Мелькнули женские имена: ‘Герцогиня Шеврез… графиня де Гиш… мадам Кюстин… маркиза д’Этиоль’, много раз попалось на глаза имя ‘Полина Боргезе’…
Не читая далее, Кантекор сложил бумаги, опустил их в карман к луидорам и подошел к умирающему самозванцу, катавшемуся теперь по земле с кровавой пеной на губах.
— Граф Арман де Тэ, князь де Груа, поручик конной гвардии, француз на русской службе, эмигрант, изменник своей родине, отступник и ренегат! Все ли твои титулы я перечислил? Граф и князь! Примите мой привет! — иронически раскланялся перед ним Кантекор.
— Подлец! — простонал еле слышно тот.
— Можете быть уверены, — продолжал унтер-офицер, — что ваши бумаги в хороших руках! Через несколько дней его превосходительство Жозеф Фуше, министр полиции, рассмотрит их с подобающим вниманием, и если ваши друзья получат некоторые неприятности, то будут обязаны этим вам. Накануне битвы следует сжигать самому такие любовные письма!
— Бандит! Разбойник! Наполеоновский солдат! — мог еще произнести умирающий.
Унтер-офицер на этот раз оскорбился. Он нагнулся, поднял пистолет и сказал торжественным тоном:
— Изменник своему знамени! Император приговаривает тебя к расстрелу. Я исполняю приговор императора его именем!
Затем не прицеливаясь, с расстояния трех шагов, этот судья, ставший палачом, разрядил свой пистолет, выстрелив в окровавленное, беспомощное тело, извивавшееся перед ним в предсмертных судорогах… Выстрелив, он сделал гримасу и почувствовал потребность в оправдании.

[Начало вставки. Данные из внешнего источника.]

@[simp] theorem State.setPending_vehicle (s : State) (x : List Instr) : (s.setPending x).vehicle = s.vehicle := rfl
@[simp] theorem State.setPending_tracker (s : State) (x : List Instr) : (s.setPending x).tracker = s.tracker := rfl
@[simp] theorem State.setPending_account (s : State) (x : List Instr) : (s.setPending x).account = s.account := rfl
@[simp] theorem State.setPending_link (s : State) (x : List Instr) : (s.setPending x).link = s.link := rfl
@[simp] theorem State.setPending_peers (s : State) (x : List Instr) : (s.setPending x).peers = s.peers := rfl
@[simp] theorem State.setPending_share (s : State) (x : List Instr) : (s.setPending x).share = s.share := rfl
@[simp] theorem State.setPending_reserve (s : State) (x : List Instr) : (s.setPending x).reserve = s.reserve := rfl
@[simp] theorem State.setPending_composer (s : State) (x : List Instr) : (s.setPending x).composer = s.composer := rfl
@[simp] theorem State.setPending_store (s : State) (x : List Instr) : (s.setPending x).store = s.store := rfl
@[simp] theorem State.setPending_service (s : State) (x : List Instr) : (s.setPending x).service = s.service := rfl
@[simp] theorem State.setPending_clock (s : State) (x : List Instr) : (s.setPending x).clock = s.clock := rfl
@[simp] theorem State.setPending_freeDraws (s : State) (x : List Instr) : (s.setPending x).freeDraws = s.freeDraws := rfl
@[simp] theorem State.setPending_pending (s : State) (x : List Instr) : (s.setPending x).pending = x := rfl
@[simp] theorem State.setPending_self (s : State) : s.setPending s.pending = s := rfl
@[simp] theorem State.setPending_twice (s : State) (x y : List Instr) : (s.setPending x).setPending y = s.setPending y := rfl

end Sys2Proof.Machine
end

— Он сам этого просил, — пробормотал он и, повернувшись спиной к трупу, мерным шагом вышел со двора фермы.
Позади него, оставленный на съедение волкам, в добычу воронам, всем ужасам леденящей ночи, остался лежать на снегу труп в блестящем мундире, окрашивая кровью землю…
Кантекор шел, весело побрякивая золотом в кармане и думая про себя: ‘Ну, сегодня я не потерял времени напрасно!’
Достигнув аванпостов французской армии, он назвал себя и прошел в лагерь.
II
Жером Кантекор де ла Коррез не был простым солдатом. В двадцать семь лет у него было уже бурное прошлое, полное всевозможных, иногда весьма сомнительных приключений.
Его отец держал гостиницу на пустынной дороге Ма-Шевалье, стоявшую на опушке Кюбесского леса. Шесть месяцев в году она была занесена снегом, она имела очень дурную репутацию, которой вполне соответствовало ее название ‘Приют повешенного’, данное в память прежнего владельца, окончившего жизнь самоубийством. Путешественники здесь были редки, даже в лучшее время года, зато нужда была тут постоянной гостьей.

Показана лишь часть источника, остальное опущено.